The question of whether depletion of glutathione (GSH) could affect the synthesis of stress proteins was investigated in Hep G2 cells. Cells were exposed to BSO/DEM at 37 degrees C to deplete glutathione. When 95% of the glutathione was depleted cells were washed, and BSO was added to cells previously exposed to BSO/DEM; then the cells were incubated at 37, 38.5, or 39 degrees C for 4 h.

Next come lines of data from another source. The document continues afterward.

/-! ### `onPwr` -/

@[simp] theorem State.onPwr_pending (s : State) (f : Pwr → Pwr) : (s.onPwr f).pending = s.pending := rfl
@[simp] theorem State.onPwr_free (s : State) (f : Pwr → Pwr) : (s.onPwr f).free = s.free := rfl
@[simp] theorem State.onPwr_boot (s : State) (f : Pwr → Pwr) : (s.onPwr f).boot = s.boot := rfl
@[simp] theorem State.onPwr_straps (s : State) (f : Pwr → Pwr) : (s.onPwr f).straps = s.straps := rfl
@[simp] theorem State.onPwr_fatal (s : State) (f : Pwr → Pwr) : (s.onPwr f).fatal = s.fatal := rfl
@[simp] theorem State.onPwr_img (s : State) (f : Pwr → Pwr) : (s.onPwr f).img = s.img := rfl
@[simp] theorem State.onPwr_arr (s : State) (f : Pwr → Pwr) : (s.onPwr f).arr = s.arr := rfl
@[simp] theorem State.onPwr_stripes (s : State) (f : Pwr → Pwr) : (s.onPwr f).stripes = s.stripes := rfl
@[simp] theorem State.onPwr_upsets (s : State) (f : Pwr → Pwr) : (s.onPwr f).upsets = s.upsets := rfl
@[simp] theorem State.onPwr_cfl (s : State) (f : Pwr → Pwr) : (s.onPwr f).cfl = s.cfl := rfl
@[simp] theorem State.onPwr_weir (s : State) (f : Pwr → Pwr) : (s.onPwr f).weir = s.weir := rfl
@[simp] theorem State.onPwr_ctxs (s : State) (f : Pwr → Pwr) : (s.onPwr f).ctxs = s.ctxs := rfl
@[simp] theorem State.onPwr_grps (s : State) (f : Pwr → Pwr) : (s.onPwr f).grps = s.grps := rfl
@[simp] theorem State.onPwr_ports (s : State) (f : Pwr → Pwr) : (s.onPwr f).ports = s.ports := rfl
@[simp] theorem State.onPwr_slcs (s : State) (f : Pwr → Pwr) : (s.onPwr f).slcs = s.slcs := rfl
@[simp] theorem State.onPwr_slog (s : State) (f : Pwr → Pwr) : (s.onPwr f).slog = s.slog := rfl
@[simp] theorem State.onPwr_tb (s : State) (f : Pwr → Pwr) : (s.onPwr f).tb = s.tb := rfl
@[simp] theorem State.onPwr_lanes (s : State) (f : Pwr → Pwr) : (s.onPwr f).lanes = s.lanes := rfl
@[simp] theorem State.onPwr_lcnts (s : State) (f : Pwr → Pwr) : (s.onPwr f).lcnts = s.lcnts := rfl
@[simp] theorem State.onPwr_lports (s : State) (f : Pwr → Pwr) : (s.onPwr f).lports = s.lports := rfl
@[simp] theorem State.onPwr_lauth (s : State) (f : Pwr → Pwr) : (s.onPwr f).lauth = s.lauth := rfl
@[simp] theorem State.onPwr_cas (s : State) (f : Pwr → Pwr) : (s.onPwr f).cas = s.cas := rfl
@[simp] theorem State.onPwr_lev (s : State) (f : Pwr → Pwr) : (s.onPwr f).lev = s.lev := rfl
@[simp] theorem State.onPwr_pwr (s : State) (f : Pwr → Pwr) : (s.onPwr f).pwr = f s.pwr := rfl
@[simp] theorem State.onPwr_reg (s : State) (f : Pwr → Pwr) : (s.onPwr f).reg = s.reg := rfl
@[simp] theorem State.onPwr_mem (s : State) (f : Pwr → Pwr) : (s.onPwr f).mem = s.mem := rfl
@[simp] theorem State.onPwr_saf (s : State) (f : Pwr → Pwr) : (s.onPwr f).saf = s.saf := rfl
@[simp] theorem State.onPwr_trace (s : State) (f : Pwr → Pwr) : (s.onPwr f).trace = s.trace := rfl
@[simp] theorem State.onPwr_tap (s : State) (f : Pwr → Pwr) : (s.onPwr f).tap = s.tap := rfl
@[simp] theorem State.onPwr_keys (s : State) (f : Pwr → Pwr) : (s.onPwr f).keys = s.keys := rfl
@[simp] theorem State.onPwr_mbx (s : State) (f : Pwr → Pwr) : (s.onPwr f).mbx = s.mbx := rfl

/-! ### `onReg` -/

@[simp] theorem State.onReg_pending (s : State) (f : RegPort → RegPort) : (s.onReg f).pending = s.pending := rfl
@[simp] theorem State.onReg_free (s : State) (f : RegPort → RegPort) : (s.onReg f).free = s.free := rfl
@[simp] theorem State.onReg_boot (s : State) (f : RegPort → RegPort) : (s.onReg f).boot = s.boot := rfl
@[simp] theorem State.onReg_straps (s : State) (f : RegPort → RegPort) : (s.onReg f).straps = s.straps := rfl
@[simp] theorem State.onReg_fatal (s : State) (f : RegPort → RegPort) : (s.onReg f).fatal = s.fatal := rfl
@[simp] theorem State.onReg_img (s : State) (f : RegPort → RegPort) : (s.onReg f).img = s.img := rfl
@[simp] theorem State.onReg_arr (s : State) (f : RegPort → RegPort) : (s.onReg f).arr = s.arr := rfl
@[simp] theorem State.onReg_stripes (s : State) (f : RegPort → RegPort) : (s.onReg f).stripes = s.stripes := rfl
@[simp] theorem State.onReg_upsets (s : State) (f : RegPort → RegPort) : (s.onReg f).upsets = s.upsets := rfl
@[simp] theorem State.onReg_cfl (s : State) (f : RegPort → RegPort) : (s.onReg f).cfl = s.cfl := rfl
@[simp] theorem State.onReg_weir (s : State) (f : RegPort → RegPort) : (s.onReg f).weir = s.weir := rfl
@[simp] theorem State.onReg_ctxs (s : State) (f : RegPort → RegPort) : (s.onReg f).ctxs = s.ctxs := rfl
@[simp] theorem State.onReg_grps (s : State) (f : RegPort → RegPort) : (s.onReg f).grps = s.grps := rfl
@[simp] theorem State.onReg_ports (s : State) (f : RegPort → RegPort) : (s.onReg f).ports = s.ports := rfl
@[simp] theorem State.onReg_slcs (s : State) (f : RegPort → RegPort) : (s.onReg f).slcs = s.slcs := rfl
@[simp] theorem State.onReg_slog (s : State) (f : RegPort → RegPort) : (s.onReg f).slog = s.slog := rfl
@[simp] theorem State.onReg_tb (s : State) (f : RegPort → RegPort) : (s.onReg f).tb = s.tb := rfl
@[simp] theorem State.onReg_lanes (s : State) (f : RegPort → RegPort) : (s.onReg f).lanes = s.lanes := rfl
@[simp] theorem State.onReg_lcnts (s : State) (f : RegPort → RegPort) : (s.onReg f).lcnts = s.lcnts := rfl
@[simp] theorem State.onReg_lports (s : State) (f : RegPort → RegPort) : (s.onReg f).lports = s.lports := rfl
@[simp] theorem State.onReg_lauth (s : State) (f : RegPort → RegPort) : (s.onReg f).lauth = s.lauth := rfl
@[simp] theorem State.onReg_cas (s : State) (f : RegPort → RegPort) : (s.onReg f).cas = s.cas := rfl
@[simp] theorem State.onReg_lev (s : State) (f : RegPort → RegPort) : (s.onReg f).lev = s.lev := rfl
@[simp] theorem State.onReg_pwr (s : State) (f : RegPort → RegPort) : (s.onReg f).pwr = s.pwr := rfl
@[simp] theorem State.onReg_reg (s : State) (f : RegPort → RegPort) : (s.onReg f).reg = f s.reg := rfl
@[simp] theorem State.onReg_mem (s : State) (f : RegPort → RegPort) : (s.onReg f).mem = s.mem := rfl
@[simp] theorem State.onReg_saf (s : State) (f : RegPort → RegPort) : (s.onReg f).saf = s.saf := rfl
@[simp] theorem State.onReg_trace (s : State) (f : RegPort → RegPort) : (s.onReg f).trace = s.trace := rfl
@[simp] theorem State.onReg_tap (s : State) (f : RegPort → RegPort) : (s.onReg f).tap = s.tap := rfl
@[simp] theorem State.onReg_keys (s : State) (f : RegPort → RegPort) : (s.onReg f).keys = s.keys := rfl
@[simp] theorem State.onReg_mbx (s : State) (f : RegPort → RegPort) : (s.onReg f).mbx = s.mbx := rfl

Two-dimensional PAGE analysis of GSH-depleted cells incubated at 37 degrees C indicated increased synthesis of heme oxygenase and a polypeptide tentatively identified as hsp-70B'. Depletion of GSH did not affect the cellular concentration of hsp-70 as assessed by Western immunoblotting, yet Northern blot analysis indicated that hsp-70 mRNA was increased in GSH-depleted cells. Incubation of GSH-replete cells at 38.5 degrees C did not appear to enhance the amount of hsp-70 mRNA or the relative rate of hsp-70 synthesis. In contrast, incubation of GSH-depleted cells at 38.5 degrees C elevated steady-state hsp-70 mRNA levels and the rate of hsp-70 synthesis relative to total protein synthesis. Depletion of GSH also increased the relative rate of hsp-70 synthesis at 39 degrees C. These results suggest that the synthesis of stress proteins can be affected by glutathione concentrations.